Start of MATERIAL SHOWN

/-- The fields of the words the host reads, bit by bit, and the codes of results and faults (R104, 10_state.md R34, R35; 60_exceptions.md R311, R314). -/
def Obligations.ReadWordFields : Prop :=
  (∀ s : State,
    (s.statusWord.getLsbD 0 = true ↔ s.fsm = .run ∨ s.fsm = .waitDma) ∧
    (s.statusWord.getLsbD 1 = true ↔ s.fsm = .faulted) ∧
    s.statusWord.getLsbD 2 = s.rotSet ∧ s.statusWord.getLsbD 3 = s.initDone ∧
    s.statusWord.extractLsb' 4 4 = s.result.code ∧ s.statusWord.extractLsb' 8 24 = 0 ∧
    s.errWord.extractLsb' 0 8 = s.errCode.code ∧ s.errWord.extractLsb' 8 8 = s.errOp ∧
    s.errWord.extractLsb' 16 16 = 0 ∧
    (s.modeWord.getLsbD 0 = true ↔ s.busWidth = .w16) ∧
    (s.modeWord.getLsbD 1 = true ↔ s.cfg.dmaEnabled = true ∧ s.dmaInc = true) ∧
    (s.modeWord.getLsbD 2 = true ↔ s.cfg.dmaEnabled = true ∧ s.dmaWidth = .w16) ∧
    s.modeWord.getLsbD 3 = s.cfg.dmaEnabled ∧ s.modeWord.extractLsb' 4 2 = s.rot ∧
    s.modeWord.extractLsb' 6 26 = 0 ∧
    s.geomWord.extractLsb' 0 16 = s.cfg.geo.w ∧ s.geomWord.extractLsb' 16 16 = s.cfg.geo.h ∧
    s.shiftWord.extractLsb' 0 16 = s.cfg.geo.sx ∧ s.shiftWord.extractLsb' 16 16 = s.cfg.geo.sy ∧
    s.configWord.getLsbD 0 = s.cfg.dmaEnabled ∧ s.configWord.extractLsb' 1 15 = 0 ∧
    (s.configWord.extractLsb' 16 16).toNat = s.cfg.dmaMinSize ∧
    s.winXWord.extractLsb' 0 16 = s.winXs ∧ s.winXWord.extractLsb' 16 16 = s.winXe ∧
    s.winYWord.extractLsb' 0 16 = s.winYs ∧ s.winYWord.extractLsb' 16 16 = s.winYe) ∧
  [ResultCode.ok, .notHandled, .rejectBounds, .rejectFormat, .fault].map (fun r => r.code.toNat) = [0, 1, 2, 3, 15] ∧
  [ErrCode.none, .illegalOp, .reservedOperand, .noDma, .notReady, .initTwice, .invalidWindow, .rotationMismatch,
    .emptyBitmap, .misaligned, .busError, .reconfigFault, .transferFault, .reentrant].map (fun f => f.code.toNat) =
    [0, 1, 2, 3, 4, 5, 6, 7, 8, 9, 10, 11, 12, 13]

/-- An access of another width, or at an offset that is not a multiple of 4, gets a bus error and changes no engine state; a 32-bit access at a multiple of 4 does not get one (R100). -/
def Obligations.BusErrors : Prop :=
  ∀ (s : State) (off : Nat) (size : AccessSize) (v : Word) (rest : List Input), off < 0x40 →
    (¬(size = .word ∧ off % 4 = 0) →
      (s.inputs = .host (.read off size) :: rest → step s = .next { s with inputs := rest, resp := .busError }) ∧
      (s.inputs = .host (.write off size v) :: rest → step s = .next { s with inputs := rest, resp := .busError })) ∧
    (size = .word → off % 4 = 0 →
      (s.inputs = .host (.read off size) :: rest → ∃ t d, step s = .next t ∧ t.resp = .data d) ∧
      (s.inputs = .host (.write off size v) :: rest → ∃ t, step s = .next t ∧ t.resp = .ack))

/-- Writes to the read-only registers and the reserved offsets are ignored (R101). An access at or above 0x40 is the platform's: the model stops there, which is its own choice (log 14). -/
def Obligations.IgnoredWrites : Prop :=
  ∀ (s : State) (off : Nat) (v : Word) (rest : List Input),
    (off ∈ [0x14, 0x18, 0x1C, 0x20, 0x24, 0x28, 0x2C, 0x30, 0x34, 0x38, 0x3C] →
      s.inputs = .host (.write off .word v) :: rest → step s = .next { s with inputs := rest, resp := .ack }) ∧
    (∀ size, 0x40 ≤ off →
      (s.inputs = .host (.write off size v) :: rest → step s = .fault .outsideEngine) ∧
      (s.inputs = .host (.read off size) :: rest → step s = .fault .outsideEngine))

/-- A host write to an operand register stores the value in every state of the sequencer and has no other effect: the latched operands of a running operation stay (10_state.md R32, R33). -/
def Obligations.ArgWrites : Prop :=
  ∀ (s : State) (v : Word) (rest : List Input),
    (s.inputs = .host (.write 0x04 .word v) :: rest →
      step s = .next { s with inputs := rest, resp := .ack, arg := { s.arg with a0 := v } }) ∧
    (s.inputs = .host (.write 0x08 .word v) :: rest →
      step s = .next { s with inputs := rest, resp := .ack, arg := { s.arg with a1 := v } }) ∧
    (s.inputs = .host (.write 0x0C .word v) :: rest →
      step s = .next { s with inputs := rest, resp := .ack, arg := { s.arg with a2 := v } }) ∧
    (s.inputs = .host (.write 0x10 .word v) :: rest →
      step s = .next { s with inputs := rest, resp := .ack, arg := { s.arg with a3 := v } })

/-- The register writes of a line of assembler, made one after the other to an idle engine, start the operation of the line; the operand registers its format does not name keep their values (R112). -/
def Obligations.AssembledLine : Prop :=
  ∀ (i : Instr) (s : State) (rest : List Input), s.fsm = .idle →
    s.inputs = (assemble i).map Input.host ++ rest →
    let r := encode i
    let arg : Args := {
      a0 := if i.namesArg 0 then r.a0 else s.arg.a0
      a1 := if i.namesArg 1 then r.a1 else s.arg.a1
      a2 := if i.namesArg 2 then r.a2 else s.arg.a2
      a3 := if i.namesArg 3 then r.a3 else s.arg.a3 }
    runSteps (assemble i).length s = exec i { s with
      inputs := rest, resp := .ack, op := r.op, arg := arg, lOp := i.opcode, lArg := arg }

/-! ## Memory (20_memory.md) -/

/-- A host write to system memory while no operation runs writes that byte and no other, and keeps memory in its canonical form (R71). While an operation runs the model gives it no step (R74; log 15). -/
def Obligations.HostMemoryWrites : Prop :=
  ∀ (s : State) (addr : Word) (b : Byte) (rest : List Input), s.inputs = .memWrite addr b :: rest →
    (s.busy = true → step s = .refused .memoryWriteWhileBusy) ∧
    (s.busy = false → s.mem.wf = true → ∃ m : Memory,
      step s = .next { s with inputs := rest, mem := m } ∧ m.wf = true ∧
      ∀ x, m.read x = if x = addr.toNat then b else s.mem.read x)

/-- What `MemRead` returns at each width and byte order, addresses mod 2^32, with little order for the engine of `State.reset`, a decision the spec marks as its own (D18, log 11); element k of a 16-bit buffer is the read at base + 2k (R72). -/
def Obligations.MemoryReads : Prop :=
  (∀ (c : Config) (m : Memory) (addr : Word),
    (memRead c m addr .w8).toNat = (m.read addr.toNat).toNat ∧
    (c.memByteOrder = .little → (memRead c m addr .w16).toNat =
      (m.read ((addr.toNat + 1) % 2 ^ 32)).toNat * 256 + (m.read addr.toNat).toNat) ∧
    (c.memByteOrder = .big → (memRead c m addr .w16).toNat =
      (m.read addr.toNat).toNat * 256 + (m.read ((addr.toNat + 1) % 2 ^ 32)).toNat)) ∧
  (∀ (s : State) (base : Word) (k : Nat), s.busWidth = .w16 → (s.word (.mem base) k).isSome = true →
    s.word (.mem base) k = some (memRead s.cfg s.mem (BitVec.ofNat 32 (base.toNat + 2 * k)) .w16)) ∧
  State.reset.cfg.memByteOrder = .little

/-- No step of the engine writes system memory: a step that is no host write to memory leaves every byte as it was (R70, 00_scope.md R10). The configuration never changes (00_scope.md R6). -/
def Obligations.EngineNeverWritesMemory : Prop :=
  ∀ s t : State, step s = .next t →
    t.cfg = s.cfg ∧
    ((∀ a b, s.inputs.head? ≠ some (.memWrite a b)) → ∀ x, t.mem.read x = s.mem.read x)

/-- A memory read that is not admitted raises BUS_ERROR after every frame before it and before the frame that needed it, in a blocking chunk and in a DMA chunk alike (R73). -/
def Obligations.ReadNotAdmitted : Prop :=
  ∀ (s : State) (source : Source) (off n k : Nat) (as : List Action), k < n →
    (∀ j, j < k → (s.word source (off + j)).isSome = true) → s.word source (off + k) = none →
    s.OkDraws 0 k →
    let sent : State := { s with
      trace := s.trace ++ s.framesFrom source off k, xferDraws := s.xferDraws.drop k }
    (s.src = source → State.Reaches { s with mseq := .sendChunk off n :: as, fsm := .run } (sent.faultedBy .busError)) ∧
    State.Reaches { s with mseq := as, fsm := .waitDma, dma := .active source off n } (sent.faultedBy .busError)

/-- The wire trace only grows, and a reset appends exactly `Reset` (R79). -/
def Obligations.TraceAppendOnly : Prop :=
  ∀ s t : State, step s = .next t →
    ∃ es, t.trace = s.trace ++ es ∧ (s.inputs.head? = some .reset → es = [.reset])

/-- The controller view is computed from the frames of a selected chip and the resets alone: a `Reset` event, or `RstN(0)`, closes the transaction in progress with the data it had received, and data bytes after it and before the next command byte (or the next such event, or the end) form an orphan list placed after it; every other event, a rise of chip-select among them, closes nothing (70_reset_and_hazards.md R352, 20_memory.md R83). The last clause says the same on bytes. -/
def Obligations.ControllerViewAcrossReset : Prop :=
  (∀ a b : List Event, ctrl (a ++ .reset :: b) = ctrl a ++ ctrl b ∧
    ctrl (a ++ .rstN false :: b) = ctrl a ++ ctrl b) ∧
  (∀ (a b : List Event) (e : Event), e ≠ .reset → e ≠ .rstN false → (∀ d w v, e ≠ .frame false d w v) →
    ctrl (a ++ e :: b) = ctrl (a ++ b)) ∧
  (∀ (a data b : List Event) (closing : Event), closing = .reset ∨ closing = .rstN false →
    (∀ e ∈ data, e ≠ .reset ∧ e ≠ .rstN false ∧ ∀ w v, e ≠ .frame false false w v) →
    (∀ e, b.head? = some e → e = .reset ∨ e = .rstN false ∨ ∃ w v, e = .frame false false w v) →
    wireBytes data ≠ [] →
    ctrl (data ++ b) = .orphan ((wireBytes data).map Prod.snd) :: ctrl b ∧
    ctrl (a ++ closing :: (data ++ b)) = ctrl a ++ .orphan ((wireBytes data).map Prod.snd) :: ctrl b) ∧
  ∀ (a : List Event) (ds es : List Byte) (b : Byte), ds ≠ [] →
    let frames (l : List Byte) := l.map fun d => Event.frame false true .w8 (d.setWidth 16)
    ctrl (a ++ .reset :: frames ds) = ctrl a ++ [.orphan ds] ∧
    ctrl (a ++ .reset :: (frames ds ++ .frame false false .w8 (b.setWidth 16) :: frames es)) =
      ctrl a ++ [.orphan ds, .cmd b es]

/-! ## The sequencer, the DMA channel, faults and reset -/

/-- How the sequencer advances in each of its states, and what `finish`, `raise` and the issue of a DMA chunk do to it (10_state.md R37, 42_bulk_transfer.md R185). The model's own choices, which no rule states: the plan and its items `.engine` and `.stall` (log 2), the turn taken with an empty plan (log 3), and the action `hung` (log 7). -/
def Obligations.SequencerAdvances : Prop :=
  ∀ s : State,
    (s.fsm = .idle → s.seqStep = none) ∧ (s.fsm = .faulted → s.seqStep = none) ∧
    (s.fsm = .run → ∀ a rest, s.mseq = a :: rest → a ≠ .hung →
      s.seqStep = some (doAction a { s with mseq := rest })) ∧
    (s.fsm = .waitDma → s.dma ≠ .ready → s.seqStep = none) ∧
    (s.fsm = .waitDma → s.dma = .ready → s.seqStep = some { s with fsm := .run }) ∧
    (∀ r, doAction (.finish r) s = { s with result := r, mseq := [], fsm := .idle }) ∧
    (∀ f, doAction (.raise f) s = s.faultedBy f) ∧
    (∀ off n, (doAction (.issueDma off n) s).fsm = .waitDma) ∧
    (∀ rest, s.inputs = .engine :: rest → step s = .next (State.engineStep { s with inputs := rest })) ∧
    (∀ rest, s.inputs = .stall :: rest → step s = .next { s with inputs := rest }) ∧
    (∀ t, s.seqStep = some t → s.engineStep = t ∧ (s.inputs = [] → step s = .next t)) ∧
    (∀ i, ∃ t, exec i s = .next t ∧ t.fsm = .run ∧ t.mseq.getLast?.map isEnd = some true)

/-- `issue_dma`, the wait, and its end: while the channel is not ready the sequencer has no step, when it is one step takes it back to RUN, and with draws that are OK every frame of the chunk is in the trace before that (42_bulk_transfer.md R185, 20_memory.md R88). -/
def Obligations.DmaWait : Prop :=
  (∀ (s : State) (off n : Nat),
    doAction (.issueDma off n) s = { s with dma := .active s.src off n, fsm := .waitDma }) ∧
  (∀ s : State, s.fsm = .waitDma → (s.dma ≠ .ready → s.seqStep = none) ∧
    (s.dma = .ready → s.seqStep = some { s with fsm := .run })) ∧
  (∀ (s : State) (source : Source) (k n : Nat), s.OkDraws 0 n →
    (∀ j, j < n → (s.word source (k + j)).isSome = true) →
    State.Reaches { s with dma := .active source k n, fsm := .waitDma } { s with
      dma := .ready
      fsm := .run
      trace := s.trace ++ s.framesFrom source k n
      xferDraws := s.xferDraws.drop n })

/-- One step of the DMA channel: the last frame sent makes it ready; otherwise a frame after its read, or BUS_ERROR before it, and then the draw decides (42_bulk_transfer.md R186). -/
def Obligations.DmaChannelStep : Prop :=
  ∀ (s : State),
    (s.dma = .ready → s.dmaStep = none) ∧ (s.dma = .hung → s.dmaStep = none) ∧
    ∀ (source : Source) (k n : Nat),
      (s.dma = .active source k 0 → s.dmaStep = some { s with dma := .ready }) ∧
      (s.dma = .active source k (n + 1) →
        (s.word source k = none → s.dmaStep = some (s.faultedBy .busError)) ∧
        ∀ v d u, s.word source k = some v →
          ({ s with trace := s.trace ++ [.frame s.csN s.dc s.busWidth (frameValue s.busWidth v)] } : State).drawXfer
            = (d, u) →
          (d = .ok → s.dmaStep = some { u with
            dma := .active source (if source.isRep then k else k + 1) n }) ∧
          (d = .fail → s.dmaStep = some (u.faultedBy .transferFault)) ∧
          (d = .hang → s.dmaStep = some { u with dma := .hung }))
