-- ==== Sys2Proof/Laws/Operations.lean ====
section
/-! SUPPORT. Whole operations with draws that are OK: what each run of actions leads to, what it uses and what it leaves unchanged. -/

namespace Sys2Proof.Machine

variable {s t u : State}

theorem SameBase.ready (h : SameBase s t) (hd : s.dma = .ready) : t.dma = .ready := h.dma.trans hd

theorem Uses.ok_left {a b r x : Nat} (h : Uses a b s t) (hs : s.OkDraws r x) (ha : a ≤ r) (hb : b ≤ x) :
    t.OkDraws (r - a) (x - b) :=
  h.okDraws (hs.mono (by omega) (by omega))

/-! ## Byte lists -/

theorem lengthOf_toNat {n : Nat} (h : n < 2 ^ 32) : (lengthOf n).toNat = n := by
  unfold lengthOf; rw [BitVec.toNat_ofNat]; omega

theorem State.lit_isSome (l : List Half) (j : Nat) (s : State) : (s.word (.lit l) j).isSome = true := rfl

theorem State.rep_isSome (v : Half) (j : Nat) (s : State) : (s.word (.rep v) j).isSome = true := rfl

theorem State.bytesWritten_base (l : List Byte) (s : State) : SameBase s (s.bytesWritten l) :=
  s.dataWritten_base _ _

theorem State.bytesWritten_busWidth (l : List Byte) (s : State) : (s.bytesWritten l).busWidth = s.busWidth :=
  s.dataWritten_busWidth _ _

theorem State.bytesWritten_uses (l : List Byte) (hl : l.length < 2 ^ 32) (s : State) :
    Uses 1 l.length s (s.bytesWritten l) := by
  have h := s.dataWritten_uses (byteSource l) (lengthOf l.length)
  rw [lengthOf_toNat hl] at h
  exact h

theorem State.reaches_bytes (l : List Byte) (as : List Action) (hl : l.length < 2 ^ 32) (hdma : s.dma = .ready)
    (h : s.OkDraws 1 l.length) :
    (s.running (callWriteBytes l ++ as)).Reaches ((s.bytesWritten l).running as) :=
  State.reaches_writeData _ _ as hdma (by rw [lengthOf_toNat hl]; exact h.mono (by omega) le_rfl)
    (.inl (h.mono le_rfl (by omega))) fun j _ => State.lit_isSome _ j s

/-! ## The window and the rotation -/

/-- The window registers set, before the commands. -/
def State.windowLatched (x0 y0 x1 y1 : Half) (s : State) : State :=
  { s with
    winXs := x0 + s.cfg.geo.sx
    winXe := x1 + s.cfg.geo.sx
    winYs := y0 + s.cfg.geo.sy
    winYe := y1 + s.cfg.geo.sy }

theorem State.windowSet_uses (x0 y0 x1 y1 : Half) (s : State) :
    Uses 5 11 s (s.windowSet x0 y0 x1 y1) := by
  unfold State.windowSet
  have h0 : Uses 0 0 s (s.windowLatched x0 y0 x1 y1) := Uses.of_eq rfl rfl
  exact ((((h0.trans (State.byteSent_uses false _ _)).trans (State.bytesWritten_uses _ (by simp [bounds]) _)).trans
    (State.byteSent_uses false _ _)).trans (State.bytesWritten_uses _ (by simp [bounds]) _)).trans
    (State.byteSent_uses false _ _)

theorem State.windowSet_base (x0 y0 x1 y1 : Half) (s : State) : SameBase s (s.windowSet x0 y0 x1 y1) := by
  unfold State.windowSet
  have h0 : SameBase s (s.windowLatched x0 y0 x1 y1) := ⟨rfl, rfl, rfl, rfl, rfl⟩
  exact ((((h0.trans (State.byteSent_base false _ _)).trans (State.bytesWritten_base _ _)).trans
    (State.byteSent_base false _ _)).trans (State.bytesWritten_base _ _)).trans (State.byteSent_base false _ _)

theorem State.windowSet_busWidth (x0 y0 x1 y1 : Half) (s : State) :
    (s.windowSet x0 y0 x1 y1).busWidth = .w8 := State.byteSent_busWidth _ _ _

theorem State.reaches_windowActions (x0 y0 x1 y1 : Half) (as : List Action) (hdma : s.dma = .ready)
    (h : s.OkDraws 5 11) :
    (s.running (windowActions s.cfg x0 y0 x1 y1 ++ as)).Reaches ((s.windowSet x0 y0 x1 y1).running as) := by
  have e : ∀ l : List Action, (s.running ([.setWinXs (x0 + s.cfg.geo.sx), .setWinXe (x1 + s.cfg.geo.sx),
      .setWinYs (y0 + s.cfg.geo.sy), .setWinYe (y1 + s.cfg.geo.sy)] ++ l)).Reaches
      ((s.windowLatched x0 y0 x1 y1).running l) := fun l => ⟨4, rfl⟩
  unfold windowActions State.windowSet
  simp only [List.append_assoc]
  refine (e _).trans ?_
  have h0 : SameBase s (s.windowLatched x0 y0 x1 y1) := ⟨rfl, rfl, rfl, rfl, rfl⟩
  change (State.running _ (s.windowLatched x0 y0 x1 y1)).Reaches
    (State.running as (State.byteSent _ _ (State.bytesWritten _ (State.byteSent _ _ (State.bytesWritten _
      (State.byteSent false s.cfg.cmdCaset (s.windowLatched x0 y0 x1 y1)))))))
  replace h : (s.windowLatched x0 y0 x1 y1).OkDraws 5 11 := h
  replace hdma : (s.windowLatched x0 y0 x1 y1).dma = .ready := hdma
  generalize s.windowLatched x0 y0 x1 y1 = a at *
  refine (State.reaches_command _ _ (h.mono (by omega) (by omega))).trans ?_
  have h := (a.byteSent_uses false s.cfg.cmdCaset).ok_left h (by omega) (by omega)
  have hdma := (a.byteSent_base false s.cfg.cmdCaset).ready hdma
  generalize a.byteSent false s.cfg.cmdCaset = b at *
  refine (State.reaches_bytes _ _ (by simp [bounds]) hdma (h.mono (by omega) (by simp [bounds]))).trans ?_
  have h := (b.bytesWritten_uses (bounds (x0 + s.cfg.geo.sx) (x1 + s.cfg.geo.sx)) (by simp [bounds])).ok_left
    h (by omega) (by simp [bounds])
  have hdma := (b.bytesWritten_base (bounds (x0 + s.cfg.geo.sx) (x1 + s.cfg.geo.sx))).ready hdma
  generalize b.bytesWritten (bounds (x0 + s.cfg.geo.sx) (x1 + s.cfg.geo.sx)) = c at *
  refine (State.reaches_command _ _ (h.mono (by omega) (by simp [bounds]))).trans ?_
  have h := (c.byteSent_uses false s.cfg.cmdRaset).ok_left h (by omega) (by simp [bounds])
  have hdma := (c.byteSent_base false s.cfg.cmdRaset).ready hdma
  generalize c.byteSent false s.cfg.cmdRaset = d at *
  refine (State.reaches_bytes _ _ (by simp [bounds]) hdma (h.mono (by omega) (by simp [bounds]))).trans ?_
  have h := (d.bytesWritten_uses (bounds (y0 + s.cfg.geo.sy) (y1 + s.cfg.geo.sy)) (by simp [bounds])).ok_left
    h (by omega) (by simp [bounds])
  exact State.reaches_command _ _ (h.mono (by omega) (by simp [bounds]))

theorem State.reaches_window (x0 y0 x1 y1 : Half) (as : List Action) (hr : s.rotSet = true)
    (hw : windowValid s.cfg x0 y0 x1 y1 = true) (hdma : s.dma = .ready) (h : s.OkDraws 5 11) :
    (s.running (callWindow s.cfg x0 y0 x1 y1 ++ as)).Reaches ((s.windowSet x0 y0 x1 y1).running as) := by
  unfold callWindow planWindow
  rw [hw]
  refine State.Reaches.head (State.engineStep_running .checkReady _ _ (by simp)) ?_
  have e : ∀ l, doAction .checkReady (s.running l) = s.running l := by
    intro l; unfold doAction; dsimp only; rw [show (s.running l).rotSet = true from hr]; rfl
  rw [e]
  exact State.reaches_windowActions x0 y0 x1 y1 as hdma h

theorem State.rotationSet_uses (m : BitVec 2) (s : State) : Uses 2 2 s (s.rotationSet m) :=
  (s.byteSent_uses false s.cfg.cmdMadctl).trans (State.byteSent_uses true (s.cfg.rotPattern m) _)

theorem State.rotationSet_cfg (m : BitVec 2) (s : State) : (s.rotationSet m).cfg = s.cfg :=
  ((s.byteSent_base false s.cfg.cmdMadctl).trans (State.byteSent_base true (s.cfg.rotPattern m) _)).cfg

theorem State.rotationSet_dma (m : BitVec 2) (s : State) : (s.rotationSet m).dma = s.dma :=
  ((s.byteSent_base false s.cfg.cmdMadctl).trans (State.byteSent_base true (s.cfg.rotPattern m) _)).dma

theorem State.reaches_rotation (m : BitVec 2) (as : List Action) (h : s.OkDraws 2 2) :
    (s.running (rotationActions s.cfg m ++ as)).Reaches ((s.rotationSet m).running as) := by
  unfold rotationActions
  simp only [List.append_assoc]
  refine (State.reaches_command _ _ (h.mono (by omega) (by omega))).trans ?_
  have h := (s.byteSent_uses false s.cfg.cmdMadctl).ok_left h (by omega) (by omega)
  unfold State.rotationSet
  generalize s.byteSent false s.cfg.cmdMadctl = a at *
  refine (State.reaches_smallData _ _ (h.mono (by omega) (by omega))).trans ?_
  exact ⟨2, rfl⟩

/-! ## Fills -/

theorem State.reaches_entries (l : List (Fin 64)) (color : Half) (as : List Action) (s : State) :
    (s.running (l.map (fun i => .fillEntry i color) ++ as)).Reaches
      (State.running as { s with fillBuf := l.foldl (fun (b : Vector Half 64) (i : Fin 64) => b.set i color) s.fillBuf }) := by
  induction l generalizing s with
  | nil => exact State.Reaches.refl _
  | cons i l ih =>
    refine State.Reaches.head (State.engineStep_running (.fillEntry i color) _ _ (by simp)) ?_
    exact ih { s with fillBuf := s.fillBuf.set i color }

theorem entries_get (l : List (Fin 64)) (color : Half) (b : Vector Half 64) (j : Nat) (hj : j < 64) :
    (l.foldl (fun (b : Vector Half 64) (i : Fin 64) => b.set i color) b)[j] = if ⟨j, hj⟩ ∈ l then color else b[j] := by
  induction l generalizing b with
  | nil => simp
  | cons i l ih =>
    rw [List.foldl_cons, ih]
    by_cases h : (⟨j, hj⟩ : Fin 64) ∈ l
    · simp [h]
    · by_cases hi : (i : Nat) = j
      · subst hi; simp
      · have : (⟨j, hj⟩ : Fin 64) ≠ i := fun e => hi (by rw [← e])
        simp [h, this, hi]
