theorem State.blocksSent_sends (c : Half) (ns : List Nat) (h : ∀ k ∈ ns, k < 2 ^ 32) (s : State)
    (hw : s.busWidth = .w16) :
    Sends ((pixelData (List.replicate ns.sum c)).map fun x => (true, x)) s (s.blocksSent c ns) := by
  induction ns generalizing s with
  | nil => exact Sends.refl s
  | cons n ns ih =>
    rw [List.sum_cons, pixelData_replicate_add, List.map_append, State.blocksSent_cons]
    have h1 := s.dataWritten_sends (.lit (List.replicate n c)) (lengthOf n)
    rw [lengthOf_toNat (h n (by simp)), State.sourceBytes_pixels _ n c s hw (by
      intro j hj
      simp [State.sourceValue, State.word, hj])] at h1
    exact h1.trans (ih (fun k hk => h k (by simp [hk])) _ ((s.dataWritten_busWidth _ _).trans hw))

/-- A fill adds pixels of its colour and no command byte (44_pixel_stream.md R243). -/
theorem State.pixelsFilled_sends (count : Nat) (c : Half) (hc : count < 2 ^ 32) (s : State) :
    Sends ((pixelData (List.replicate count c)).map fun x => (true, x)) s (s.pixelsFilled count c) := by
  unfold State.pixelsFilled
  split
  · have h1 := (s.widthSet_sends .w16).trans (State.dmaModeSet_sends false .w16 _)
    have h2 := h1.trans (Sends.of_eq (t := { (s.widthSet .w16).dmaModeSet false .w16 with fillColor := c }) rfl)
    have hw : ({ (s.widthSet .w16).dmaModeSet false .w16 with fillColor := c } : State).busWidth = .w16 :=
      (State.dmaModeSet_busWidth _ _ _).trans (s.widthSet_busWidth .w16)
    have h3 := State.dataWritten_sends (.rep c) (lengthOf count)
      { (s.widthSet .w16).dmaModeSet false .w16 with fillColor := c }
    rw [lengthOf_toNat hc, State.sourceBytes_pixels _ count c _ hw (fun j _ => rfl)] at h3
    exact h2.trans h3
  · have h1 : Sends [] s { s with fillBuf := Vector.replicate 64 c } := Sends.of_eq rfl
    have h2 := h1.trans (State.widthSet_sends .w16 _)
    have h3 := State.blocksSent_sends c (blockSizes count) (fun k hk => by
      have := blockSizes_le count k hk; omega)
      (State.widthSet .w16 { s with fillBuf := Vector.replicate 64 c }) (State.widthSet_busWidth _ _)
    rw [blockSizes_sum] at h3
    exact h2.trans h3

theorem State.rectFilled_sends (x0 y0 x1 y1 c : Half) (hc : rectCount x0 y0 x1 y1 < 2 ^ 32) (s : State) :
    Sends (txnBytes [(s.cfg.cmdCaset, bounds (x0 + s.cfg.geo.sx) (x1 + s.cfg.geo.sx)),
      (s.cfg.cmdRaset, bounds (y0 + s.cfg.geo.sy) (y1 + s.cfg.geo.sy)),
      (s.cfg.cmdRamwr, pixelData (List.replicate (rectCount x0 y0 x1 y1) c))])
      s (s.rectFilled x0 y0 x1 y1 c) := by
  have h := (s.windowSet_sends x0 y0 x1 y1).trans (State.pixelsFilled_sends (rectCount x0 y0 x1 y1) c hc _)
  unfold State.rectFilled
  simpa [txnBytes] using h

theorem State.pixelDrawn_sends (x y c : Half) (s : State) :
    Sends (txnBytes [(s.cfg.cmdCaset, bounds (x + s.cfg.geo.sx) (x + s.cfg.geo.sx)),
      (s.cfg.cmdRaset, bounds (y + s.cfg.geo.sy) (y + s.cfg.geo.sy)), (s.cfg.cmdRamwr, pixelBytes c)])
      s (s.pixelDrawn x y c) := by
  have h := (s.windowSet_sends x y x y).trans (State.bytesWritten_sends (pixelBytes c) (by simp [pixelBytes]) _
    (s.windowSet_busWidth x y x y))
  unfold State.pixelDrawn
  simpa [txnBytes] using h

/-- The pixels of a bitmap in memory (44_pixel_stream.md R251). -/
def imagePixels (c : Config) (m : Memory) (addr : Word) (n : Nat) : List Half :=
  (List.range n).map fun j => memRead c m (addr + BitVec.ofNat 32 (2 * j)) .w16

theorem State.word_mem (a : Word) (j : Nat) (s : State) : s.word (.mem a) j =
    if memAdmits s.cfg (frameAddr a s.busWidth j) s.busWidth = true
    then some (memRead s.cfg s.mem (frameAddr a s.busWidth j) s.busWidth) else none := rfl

End of MATERIAL SHOWN

● **TASK STATEMENT**
From the records above, give again exactly the lines running from the line with "ctrl (a ++ .reset :: (frames" to the line with "(s.fsm = .run", inclusive.

● **OUTPUT BELOW**
    ctrl (a ++ .reset :: (frames ds ++ .frame false false .w8 (b.setWidth 16) :: frames es)) =
      ctrl a ++ [.orphan ds, .cmd b es]

/-! ## The sequencer, the DMA channel, faults and reset -/

/-- How the sequencer advances in each of its states, and what `finish`, `raise` and the issue of a DMA chunk do to it (10_state.md R37, 42_bulk_transfer.md R185). The model's own choices, which no rule states: the plan and its items `.engine` and `.stall` (log 2), the turn taken with an empty plan (log 3), and the action `hung` (log 7). -/
def Obligations.SequencerAdvances : Prop :=
  ∀ s : State,
    (s.fsm = .idle → s.seqStep = none) ∧ (s.fsm = .faulted → s.seqStep = none) ∧
    (s.fsm = .run → ∀ a rest, s.mseq = a :: rest → a ≠ .hung →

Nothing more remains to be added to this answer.